The task → Instruction for the entries that follow: retype exactly the lines from the line with "some (.ldH (gOf" to the line with "some (.ldW (gOf", both included, and omit all others.

Records for processing →
##########

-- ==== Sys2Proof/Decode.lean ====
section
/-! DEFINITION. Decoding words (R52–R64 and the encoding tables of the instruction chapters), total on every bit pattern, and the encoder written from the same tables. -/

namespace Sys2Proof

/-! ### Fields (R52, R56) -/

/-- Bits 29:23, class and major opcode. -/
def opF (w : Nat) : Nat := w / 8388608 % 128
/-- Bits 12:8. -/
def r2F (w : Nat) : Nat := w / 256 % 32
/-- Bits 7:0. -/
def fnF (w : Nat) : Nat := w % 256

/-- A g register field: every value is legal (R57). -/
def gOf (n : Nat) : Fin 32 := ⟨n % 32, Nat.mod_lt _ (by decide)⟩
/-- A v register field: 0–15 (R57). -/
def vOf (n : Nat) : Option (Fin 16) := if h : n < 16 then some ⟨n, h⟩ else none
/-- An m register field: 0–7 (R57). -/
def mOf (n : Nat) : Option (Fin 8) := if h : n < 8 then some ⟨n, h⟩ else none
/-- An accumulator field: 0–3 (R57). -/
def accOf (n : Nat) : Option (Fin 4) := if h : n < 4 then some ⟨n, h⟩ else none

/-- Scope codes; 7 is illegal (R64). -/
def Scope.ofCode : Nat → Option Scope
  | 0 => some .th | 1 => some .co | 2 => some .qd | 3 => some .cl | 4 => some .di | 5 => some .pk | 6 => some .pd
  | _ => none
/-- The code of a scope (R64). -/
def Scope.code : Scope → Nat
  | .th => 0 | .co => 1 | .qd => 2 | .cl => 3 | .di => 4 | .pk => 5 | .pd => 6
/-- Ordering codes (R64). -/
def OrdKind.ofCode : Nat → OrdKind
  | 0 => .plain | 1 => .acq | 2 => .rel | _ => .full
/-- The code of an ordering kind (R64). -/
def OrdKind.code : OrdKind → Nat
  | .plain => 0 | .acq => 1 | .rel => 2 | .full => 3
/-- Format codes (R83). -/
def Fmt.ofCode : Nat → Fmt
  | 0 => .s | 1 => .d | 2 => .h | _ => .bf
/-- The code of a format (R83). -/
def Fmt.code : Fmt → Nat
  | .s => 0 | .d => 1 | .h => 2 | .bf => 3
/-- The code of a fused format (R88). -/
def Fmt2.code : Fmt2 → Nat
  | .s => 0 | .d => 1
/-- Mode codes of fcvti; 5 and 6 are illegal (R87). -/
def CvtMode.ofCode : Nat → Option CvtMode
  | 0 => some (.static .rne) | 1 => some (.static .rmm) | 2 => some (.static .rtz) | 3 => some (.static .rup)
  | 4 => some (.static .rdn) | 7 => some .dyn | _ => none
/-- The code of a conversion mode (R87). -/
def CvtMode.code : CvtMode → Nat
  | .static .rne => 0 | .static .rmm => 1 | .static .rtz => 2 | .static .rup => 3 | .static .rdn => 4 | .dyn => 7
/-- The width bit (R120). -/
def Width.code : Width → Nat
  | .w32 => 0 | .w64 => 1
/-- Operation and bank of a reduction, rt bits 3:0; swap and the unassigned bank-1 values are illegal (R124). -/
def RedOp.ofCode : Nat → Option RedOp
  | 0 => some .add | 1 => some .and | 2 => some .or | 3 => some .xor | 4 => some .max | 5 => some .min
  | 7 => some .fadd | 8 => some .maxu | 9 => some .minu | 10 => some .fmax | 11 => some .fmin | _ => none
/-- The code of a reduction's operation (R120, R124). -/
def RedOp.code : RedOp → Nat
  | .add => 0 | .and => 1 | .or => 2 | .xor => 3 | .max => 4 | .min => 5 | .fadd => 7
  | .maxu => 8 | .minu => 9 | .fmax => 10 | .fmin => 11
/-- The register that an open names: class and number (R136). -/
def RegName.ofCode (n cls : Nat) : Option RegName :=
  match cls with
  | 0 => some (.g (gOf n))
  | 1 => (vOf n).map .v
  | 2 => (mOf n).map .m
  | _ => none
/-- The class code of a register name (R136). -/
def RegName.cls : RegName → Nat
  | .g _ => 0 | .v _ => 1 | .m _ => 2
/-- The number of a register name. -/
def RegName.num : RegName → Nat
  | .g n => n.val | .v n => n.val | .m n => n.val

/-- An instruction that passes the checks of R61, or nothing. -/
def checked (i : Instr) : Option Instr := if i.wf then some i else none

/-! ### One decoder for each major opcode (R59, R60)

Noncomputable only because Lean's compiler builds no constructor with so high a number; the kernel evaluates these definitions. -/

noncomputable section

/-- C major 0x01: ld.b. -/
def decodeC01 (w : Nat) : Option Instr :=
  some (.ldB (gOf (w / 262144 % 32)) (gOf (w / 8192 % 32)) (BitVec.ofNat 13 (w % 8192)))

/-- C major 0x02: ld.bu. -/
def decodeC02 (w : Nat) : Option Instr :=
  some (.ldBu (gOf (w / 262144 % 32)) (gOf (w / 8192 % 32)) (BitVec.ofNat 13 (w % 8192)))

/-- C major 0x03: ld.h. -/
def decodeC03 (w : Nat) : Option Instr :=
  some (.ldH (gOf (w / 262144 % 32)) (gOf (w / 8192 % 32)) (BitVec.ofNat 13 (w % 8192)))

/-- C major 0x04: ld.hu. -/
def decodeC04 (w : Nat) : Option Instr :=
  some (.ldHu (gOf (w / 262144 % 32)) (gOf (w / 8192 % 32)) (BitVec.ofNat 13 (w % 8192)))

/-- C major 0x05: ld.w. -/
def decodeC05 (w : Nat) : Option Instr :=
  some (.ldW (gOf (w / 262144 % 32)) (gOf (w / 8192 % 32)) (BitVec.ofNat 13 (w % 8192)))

##########

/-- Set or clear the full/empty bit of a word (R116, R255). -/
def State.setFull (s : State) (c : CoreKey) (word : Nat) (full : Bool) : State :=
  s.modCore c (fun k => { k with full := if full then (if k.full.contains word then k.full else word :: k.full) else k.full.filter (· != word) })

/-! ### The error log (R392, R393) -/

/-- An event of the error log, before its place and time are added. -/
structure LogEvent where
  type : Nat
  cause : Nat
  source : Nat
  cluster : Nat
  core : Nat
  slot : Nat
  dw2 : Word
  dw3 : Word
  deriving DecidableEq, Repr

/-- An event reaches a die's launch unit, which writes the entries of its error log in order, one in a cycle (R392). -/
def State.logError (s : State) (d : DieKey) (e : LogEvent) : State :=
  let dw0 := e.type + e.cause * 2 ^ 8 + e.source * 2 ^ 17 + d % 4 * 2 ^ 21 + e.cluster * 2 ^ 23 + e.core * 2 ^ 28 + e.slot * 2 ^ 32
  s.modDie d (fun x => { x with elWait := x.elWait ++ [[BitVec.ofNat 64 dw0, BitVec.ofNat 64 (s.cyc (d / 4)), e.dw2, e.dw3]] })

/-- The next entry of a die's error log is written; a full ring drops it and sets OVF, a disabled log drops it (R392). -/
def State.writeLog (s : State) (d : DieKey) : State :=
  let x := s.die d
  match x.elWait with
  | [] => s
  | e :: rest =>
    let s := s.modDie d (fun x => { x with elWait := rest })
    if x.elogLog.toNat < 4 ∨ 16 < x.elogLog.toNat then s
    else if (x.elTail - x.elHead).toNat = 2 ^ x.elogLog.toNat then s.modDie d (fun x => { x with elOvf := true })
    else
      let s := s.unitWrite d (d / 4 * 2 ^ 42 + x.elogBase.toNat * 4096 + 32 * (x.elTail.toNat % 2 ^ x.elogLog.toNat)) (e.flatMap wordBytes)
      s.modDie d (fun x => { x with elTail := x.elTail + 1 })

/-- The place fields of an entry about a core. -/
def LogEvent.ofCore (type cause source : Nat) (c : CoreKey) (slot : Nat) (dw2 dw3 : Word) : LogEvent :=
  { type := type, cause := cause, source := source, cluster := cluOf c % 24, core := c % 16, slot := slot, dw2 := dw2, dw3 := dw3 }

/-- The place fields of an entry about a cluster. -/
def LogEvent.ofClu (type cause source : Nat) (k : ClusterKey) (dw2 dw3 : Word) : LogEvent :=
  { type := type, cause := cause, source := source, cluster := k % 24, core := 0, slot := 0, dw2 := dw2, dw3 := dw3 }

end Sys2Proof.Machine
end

##########

Exercise response →
  some (.ldH (gOf (w / 262144 % 32)) (gOf (w / 8192 % 32)) (BitVec.ofNat 13 (w % 8192)))

/-- C major 0x04: ld.hu. -/
def decodeC04 (w : Nat) : Option Instr :=
  some (.ldHu (gOf (w / 262144 % 32)) (gOf (w / 8192 % 32)) (BitVec.ofNat 13 (w % 8192)))

/-- C major 0x05: ld.w. -/
def decodeC05 (w : Nat) : Option Instr :=
  some (.ldW (gOf (w / 262144 % 32)) (gOf (w / 8192 % 32)) (BitVec.ofNat 13 (w % 8192)))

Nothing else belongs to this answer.